Take today's benign CPI data. Futures exploded on the release, and given this is the 2006's last quadruple witch, the bias will be strongly to the upside (although we should expect a lot of volatility in individuial names). The best short term advice remains "Don't Fight the Tape."
But the official data continues to be at odds with reality (not that Traders care a whit about that). The CPI release claims there is almost no inflation, with core CPI up 2.6% (consensus 2.7%). But consider what the BLS told us today:
• Food prices fell, as orange juice went to record highs, and corn is up 70% since August, while wheat is near 10 yr highs.
• Medical care rose only 0.2% -- apparently, the recent 20% annual increase has been halted.
• Education prices went down 0.2% -- despite widely reported tuition increases -- primarily caused by a decline in long distance phone service prices (WTF?)

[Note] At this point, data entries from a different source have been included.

-- ==== Sys2Proof/Laws/Pixel.lean ====
section
/-! SUPPORT. Grids, the per-pixel write and the loops over pixels: what each leaves in every pixel of its target, that it
writes nothing else, and that it keeps pixel memory in order. -/

namespace Sys2Proof.Machine

/-! ### Grids (rule R68) -/

theorem mem_grid {w h c r : Nat} : (c, r) ∈ grid w h ↔ c < w ∧ r < h := by
  simp only [grid, List.mem_map, List.mem_range, Prod.mk.injEq]
  constructor
  · rintro ⟨k, hk, rfl, rfl⟩
    have hw : 0 < w := Nat.pos_of_mul_pos_right (Nat.lt_of_le_of_lt (Nat.zero_le _) hk)
    exact ⟨Nat.mod_lt _ hw, Nat.div_lt_of_lt_mul hk⟩
  · rintro ⟨hc, hr⟩
    refine ⟨r * w + c, ?_, ?_, ?_⟩
    · calc r * w + c < r * w + w := by omega
        _ = (r + 1) * w := by ring
        _ ≤ h * w := Nat.mul_le_mul_right _ hr
        _ = w * h := Nat.mul_comm _ _
    · rw [Nat.add_comm, Nat.add_mul_mod_self_right, Nat.mod_eq_of_lt hc]
    · rw [Nat.add_comm, Nat.add_mul_div_right _ _ (by omega), Nat.div_eq_of_lt hc, Nat.zero_add]

/-- Element (c, r) lies inside its grid. -/
theorem gridIndex_lt {w h c r : Nat} (hc : c < w) (hr : r < h) : r * w + c < w * h := by
  calc r * w + c < r * w + w := by omega
    _ = (r + 1) * w := by ring
    _ ≤ h * w := Nat.mul_le_mul_right _ hr
    _ = w * h := Nat.mul_comm _ _

/-- Distinct positions have distinct row-major indices. -/
theorem gridIndex_inj {w c r c' r' : Nat} (hc : c < w) (hc' : c' < w) (h : r * w + c = r' * w + c') :
    c = c' ∧ r = r' := by
  have e : (r * w + c) % w = (r' * w + c') % w := by rw [h]
  rw [Nat.add_comm, Nat.add_mul_mod_self_right, Nat.mod_eq_of_lt hc, Nat.add_comm (r' * w),
    Nat.add_mul_mod_self_right, Nat.mod_eq_of_lt hc'] at e
  subst e
  have hw : r * w = r' * w := by omega
  exact ⟨rfl, Nat.eq_of_mul_eq_mul_right (by omega) hw⟩

/-- A grid visits every position once. -/
theorem grid_nodup (w h : Nat) : (grid w h).Nodup := by
  refine List.Nodup.map_on ?_ List.nodup_range
  intro k _ k' _ e
  simp only [Prod.mk.injEq] at e
  rw [← Nat.div_add_mod k w, ← Nat.div_add_mod k' w, e.1, e.2]

/-- The words of a grid are disjoint, in the order of the loop. -/
theorem grid_words_disjoint (b w h : Nat) :
    (grid w h).Pairwise fun p q =>
      wordGridAddr b w p.1 p.2 + 4 ≤ wordGridAddr b w q.1 q.2 ∨
        wordGridAddr b w q.1 q.2 + 4 ≤ wordGridAddr b w p.1 p.2 := by
  refine (grid_nodup w h).imp_of_mem ?_
  rintro ⟨c, r⟩ ⟨c', r'⟩ hp hq hne
  have h1 := (mem_grid.1 hp).1
  have h2 := (mem_grid.1 hq).1
  have : r * w + c ≠ r' * w + c' := fun e => hne (by
    obtain ⟨rfl, rfl⟩ := gridIndex_inj h1 h2 e; rfl)
  simp only [wordGridAddr]
  omega

/-- The word of a grid position lies inside the region of the grid. -/
theorem wordGridAddr_inside {b w h c r : Nat} (hc : c < w) (hr : r < h) :
    b ≤ wordGridAddr b w c r ∧ wordGridAddr b w c r + 4 ≤ b + 4 * (w * h) := by
  have := gridIndex_lt hc hr
  simp only [wordGridAddr]
  omega

/-- The byte of a grid position lies inside the region of the grid. -/
theorem byteGridAddr_inside {b w h c r : Nat} (hc : c < w) (hr : r < h) :
    b ≤ byteGridAddr b w c r ∧ byteGridAddr b w c r < b + w * h := by
  have := gridIndex_lt hc hr
  simp only [byteGridAddr]
  omega

/-- Words of two positions of one grid are the same word or disjoint. -/
theorem wordGridAddr_disjoint {b w c r c' r' : Nat} (hc : c < w) (hc' : c' < w) (h : ¬(c = c' ∧ r = r')) :
    wordGridAddr b w c r + 4 ≤ wordGridAddr b w c' r' ∨ wordGridAddr b w c' r' + 4 ≤ wordGridAddr b w c r := by
  have : r * w + c ≠ r' * w + c' := fun e => h (gridIndex_inj hc hc' e)
  simp only [wordGridAddr]
  omega

/-! ### Plot (rule R112) -/

theorem onCanvas_iff {cv : Canvas} {x y : Int} :
    onCanvas cv x y = true ↔ (0 ≤ x ∧ x < cv.width) ∧ 0 ≤ y ∧ y < cv.height := by
  simp [onCanvas, and_assoc]

/-- A clipped pixel changes nothing. -/
theorem plot_clipped {mode : DrawMode} {cv : Canvas} {x y : Int} (v : Word) (m : Memory)
    (h : onCanvas cv x y = false) : plot mode cv x y v m = m := by
  simp [plot, h]

theorem plot_wf {mode : DrawMode} {cv : Canvas} {x y : Int} {v : Word} {m : Memory}
    (hm : Memory.wf m = true) : Memory.wf (plot mode cv x y v m) = true := by
  unfold plot
  split
  · cases mode
    · exact writeWord_wf _ _ hm
    · exact writeWord_wf _ _ hm
    · exact writeByte_wf _ _ hm
  · exact hm

/-- A plot lists at most bytes of the mode's target buffer beside what was listed. -/
theorem mem_plot {mode : DrawMode} {cv : Canvas} {x y : Int} {v : Word} {m : Memory} {c : Host.Cell}
    (h : c ∈ plot mode cv x y v m) :
    ((targetRegion mode cv).1 ≤ c.1 ∧ c.1 < (targetRegion mode cv).1 + (targetRegion mode cv).2) ∨ c ∈ m := by
  unfold plot at h
  split at h
  · rename_i hon
    obtain ⟨⟨hx, hx'⟩, hy, hy'⟩ := onCanvas_iff.1 hon
    have hw := wordGridAddr_inside (b := cv.fbBase) (show x.toNat < cv.width by omega)
      (show y.toNat < cv.height by omega)
    have hb := byteGridAddr_inside (b := cv.idxBase) (show x.toNat < cv.width by omega)
      (show y.toNat < cv.height by omega)
    cases mode
    · rcases mem_writeWord h with h | h
      · exact .inl (by simp only [targetRegion]; omega)
      · exact .inr h
    · rcases mem_writeWord h with h | h
      · exact .inl (by simp only [targetRegion]; omega)
      · exact .inr h
    · rcases mem_writeByte h with h | h
      · exact .inl (by simp only [targetRegion]; omega)
      · exact .inr h
  · exact .inr h

/-- A plot writes no byte outside the mode's target buffer. -/
theorem readByte_plot_outside {mode : DrawMode} {cv : Canvas} {x y : Int} {v : Word} {m : Memory} {a : Nat}
    (ha : a < (targetRegion mode cv).1 ∨ (targetRegion mode cv).1 + (targetRegion mode cv).2 ≤ a) :
    readByte (plot mode cv x y v m) a = readByte m a := by
  unfold plot
  split
  · rename_i hon
    obtain ⟨⟨hx, hx'⟩, hy, hy'⟩ := onCanvas_iff.1 hon
    have hw := wordGridAddr_inside (b := cv.fbBase) (show x.toNat < cv.width by omega)
      (show y.toNat < cv.height by omega)
    have hb := byteGridAddr_inside (b := cv.idxBase) (show x.toNat < cv.width by omega)
      (show y.toNat < cv.height by omega)
    cases mode
    · exact readByte_writeWord_ne _ (by simp only [targetRegion] at ha; omega)
    · exact readByte_writeWord_ne _ (by simp only [targetRegion] at ha; omega)
    · exact readByte_writeByte_ne _ (by simp only [targetRegion] at ha; omega)
  · rfl

/-- What a replace or blend plot leaves in a framebuffer pixel. -/
theorem readWord_plot {mode : DrawMode} {cv : Canvas} {x y : Int} {v : Word} {m : Memory} {px py : Nat}
    (hmode : mode ≠ .index) (hm : Memory.wf m = true) (hx : px < cv.width) (hy : py < cv.height) :
    readWord (plot mode cv x y v m) (wordGridAddr cv.fbBase cv.width px py) =
      if x = px ∧ y = py then
        if mode = .blend then blend v (readWord m (wordGridAddr cv.fbBase cv.width px py)) else v
      else readWord m (wordGridAddr cv.fbBase cv.width px py) := by
  by_cases hon : onCanvas cv x y = true
  · obtain ⟨⟨h0, h1⟩, h2, h3⟩ := onCanvas_iff.1 hon
    by_cases he : x = px ∧ y = py
    · obtain ⟨rfl, rfl⟩ := he
      cases mode
      · simp [plot, hon, readWord_writeWord_self _ _ hm]
      · simp [plot, hon, readWord_writeWord_self _ _ hm]
      · exact absurd rfl hmode
    · have hd := wordGridAddr_disjoint (b := cv.fbBase) (c := px) (r := py) (c' := x.toNat) (r' := y.toNat) hx
        (show x.toNat < cv.width by omega) (by omega)
      rw [if_neg he]
      cases mode
      · simp only [plot, hon, if_true]; exact readWord_writeWord_ne _ hd
      · simp only [plot, hon, if_true]; exact readWord_writeWord_ne _ hd
      · exact absurd rfl hmode
  · have hoff : onCanvas cv x y = false := by simpa using hon
    rw [plot_clipped _ _ hoff, if_neg]
    rintro ⟨rfl, rfl⟩
    exact hon (onCanvas_iff.2 ⟨⟨by omega, by omega⟩, by omega, by omega⟩)

/-- What an index plot leaves in a pixel of the index buffer. -/
theorem readByte_plot_index {cv : Canvas} {x y : Int} {v : Word} {m : Memory} {px py : Nat}
    (hm : Memory.wf m = true) (hx : px < cv.width) (hy : py < cv.height) :
    readByte (plot .index cv x y v m) (byteGridAddr cv.idxBase cv.width px py) =
      if x = px ∧ y = py then indexOf v else readByte m (byteGridAddr cv.idxBase cv.width px py) := by
  by_cases hon : onCanvas cv x y = true
  · obtain ⟨⟨h0, h1⟩, h2, h3⟩ := onCanvas_iff.1 hon
    by_cases he : x = px ∧ y = py
    · obtain ⟨rfl, rfl⟩ := he
      simp [plot, hon, readByte_writeByte_self _ _ hm]
    · rw [if_neg he]
      simp only [plot, hon, if_true]
      refine readByte_writeByte_ne _ ?_
      have : ¬(py * cv.width + px = y.toNat * cv.width + x.toNat) := fun e => by
        have := gridIndex_inj hx (show x.toNat < cv.width by omega) e
        omega
      simp only [byteGridAddr]
      omega
  · have hoff : onCanvas cv x y = false := by simpa using hon
    rw [plot_clipped _ _ hoff, if_neg]
    rintro ⟨rfl, rfl⟩
    exact hon (onCanvas_iff.2 ⟨⟨by omega, by omega⟩, by omega, by omega⟩)

/-! ### Loops of plots of one value (rules R116, R118, R122, R124, R126) -/

theorem plotAll_cons (mode : DrawMode) (cv : Canvas) (v : Word) (p : Int × Int) (l : List (Int × Int))
    (m : Memory) : plotAll mode cv v (p :: l) m = plotAll mode cv v l (plot mode cv p.1 p.2 v m) := rfl

theorem plotAll_wf {mode : DrawMode} {cv : Canvas} {v : Word} (l : List (Int × Int)) :
    ∀ {m : Memory}, Memory.wf m = true → Memory.wf (plotAll mode cv v l m) = true := by
  induction l with
  | nil => exact fun h => h
  | cons p l ih => exact fun h => ih (plot_wf h)

theorem mem_plotAll {mode : DrawMode} {cv : Canvas} {v : Word} {c : Host.Cell} (l : List (Int × Int)) :
    ∀ {m : Memory}, c ∈ plotAll mode cv v l m →
      ((targetRegion mode cv).1 ≤ c.1 ∧ c.1 < (targetRegion mode cv).1 + (targetRegion mode cv).2) ∨ c ∈ m := by
  induction l with
  | nil => exact fun h => .inr h
  | cons p l ih =>
      intro m h
      rcases ih h with h | h
      · exact .inl h
      · exact mem_plot h

theorem readByte_plotAll_outside {mode : DrawMode} {cv : Canvas} {v : Word} {a : Nat}
    (ha : a < (targetRegion mode cv).1 ∨ (targetRegion mode cv).1 + (targetRegion mode cv).2 ≤ a)
    (l : List (Int × Int)) : ∀ m, readByte (plotAll mode cv v l m) a = readByte m a := by
  induction l with
  | nil => exact fun m => rfl
  | cons p l ih => intro m; rw [plotAll_cons, ih, readByte_plot_outside ha]

/-- A list of pixels that are all clipped changes nothing. -/
theorem plotAll_clipped {mode : DrawMode} {cv : Canvas} {v : Word} (l : List (Int × Int))
    (h : ∀ p ∈ l, onCanvas cv p.1 p.2 = false) : ∀ m, plotAll mode cv v l m = m := by
  induction l with
  | nil => exact fun m => rfl
  | cons p l ih =>
      intro m
      rw [plotAll_cons, plot_clipped _ _ (h p List.mem_cons_self)]
      exact ih (fun q hq => h q (List.mem_cons_of_mem _ hq)) m

/-- A replace loop leaves the value in every listed pixel of the framebuffer and every other pixel as it was. -/
theorem readWord_plotAll_replace {cv : Canvas} {v : Word} {px py : Nat} (hx : px < cv.width)
    (hy : py < cv.height) (l : List (Int × Int)) : ∀ {m : Memory}, Memory.wf m = true →
      readWord (plotAll .replace cv v l m) (wordGridAddr cv.fbBase cv.width px py) =
        if ((px : Int), (py : Int)) ∈ l then v else readWord m (wordGridAddr cv.fbBase cv.width px py) := by
  induction l with
  | nil => intro m _; simp [plotAll]
  | cons p l ih =>
      intro m hm
      obtain ⟨x, y⟩ := p
      rw [plotAll_cons, ih (plot_wf hm), readWord_plot (by simp) hm hx hy]
      by_cases h1 : ((px : Int), (py : Int)) ∈ l
      · simp [h1]
      · by_cases h2 : x = px ∧ y = py
        · obtain ⟨rfl, rfl⟩ := h2
          simp
        · have h3 : ¬(((px : Int), (py : Int)) = (x, y)) := fun e => h2 (by
            obtain ⟨h, h'⟩ := Prod.mk.injEq _ _ _ _ ▸ e
            exact ⟨h.symm, h'.symm⟩)
          rw [if_neg h1, if_neg h2, if_neg]
          rw [List.mem_cons]
          exact fun h => h.elim h3 h1

/-- A blend loop composes the value over a framebuffer pixel once for each time the pixel is listed. -/
theorem readWord_plotAll_blend {cv : Canvas} {v : Word} {px py : Nat} (hx : px < cv.width)
    (hy : py < cv.height) (l : List (Int × Int)) : ∀ {m : Memory}, Memory.wf m = true →
      readWord (plotAll .blend cv v l m) (wordGridAddr cv.fbBase cv.width px py) =
        (blend v)^[l.count ((px : Int), (py : Int))] (readWord m (wordGridAddr cv.fbBase cv.width px py)) := by
  induction l with
  | nil => intro m _; simp [plotAll]
  | cons p l ih =>
      intro m hm
      obtain ⟨x, y⟩ := p
      rw [plotAll_cons, ih (plot_wf hm), readWord_plot (by simp) hm hx hy, List.count_cons]
      by_cases h2 : x = px ∧ y = py
      · obtain ⟨rfl, rfl⟩ := h2
        simp [Function.iterate_succ_apply]
      · have h3 : ((x, y) == ((px : Int), (py : Int))) = false := by
          rw [beq_eq_false_iff_ne]
          exact fun e => h2 (Prod.mk.injEq _ _ _ _ ▸ e)
        simp [h2, h3]

/-- An index loop leaves the index in every listed pixel of the index buffer and every other pixel as it was. -/
theorem readByte_plotAll_index {cv : Canvas} {v : Word} {px py : Nat} (hx : px < cv.width)
    (hy : py < cv.height) (l : List (Int × Int)) : ∀ {m : Memory}, Memory.wf m = true →
      readByte (plotAll .index cv v l m) (byteGridAddr cv.idxBase cv.width px py) =
        if ((px : Int), (py : Int)) ∈ l then indexOf v
        else readByte m (byteGridAddr cv.idxBase cv.width px py) := by
  induction l with
  | nil => intro m _; simp [plotAll]
  | cons p l ih =>
      intro m hm
      obtain ⟨x, y⟩ := p
      rw [plotAll_cons, ih (plot_wf hm), readByte_plot_index hm hx hy]
      by_cases h1 : ((px : Int), (py : Int)) ∈ l
      · simp [h1]
      · by_cases h2 : x = px ∧ y = py
        · obtain ⟨rfl, rfl⟩ := h2
          simp
        · have h3 : ¬(((px : Int), (py : Int)) = (x, y)) := fun e => h2 (by
            obtain ⟨h, h'⟩ := Prod.mk.injEq _ _ _ _ ▸ e
            exact ⟨h.symm, h'.symm⟩)
          rw [if_neg h1, if_neg h2, if_neg]
          rw [List.mem_cons]
          exact fun h => h.elim h3 h1

end Sys2Proof.Machine
end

• Commodities ex-food and energy fell 0.4%, just as the CRB industrial metals index went to a record high.
(Thanks to Peter Boockvar of Miller Tabak + Co for much of the data here)
Bottom line remains that the headline numbers look great -- expect markets to respond positively -- but the reality check is this: These Government BLS numbers simply do not square with reality.
While Investors can recognize this, Traders have no choice but to "ignore reality" and go for the ride. A turret-bound buddy wrote me:
"I don't care about the numbers, the economic data, whether Iraq is in a Civil war, if the President gets impeached, who controls congress, what a company does, whether we fall into a recession or if China buys Europe and turns it into a Disney theme park. My world is defined by what I see on my four 20 inch monitors in front of me. Everything else is noise."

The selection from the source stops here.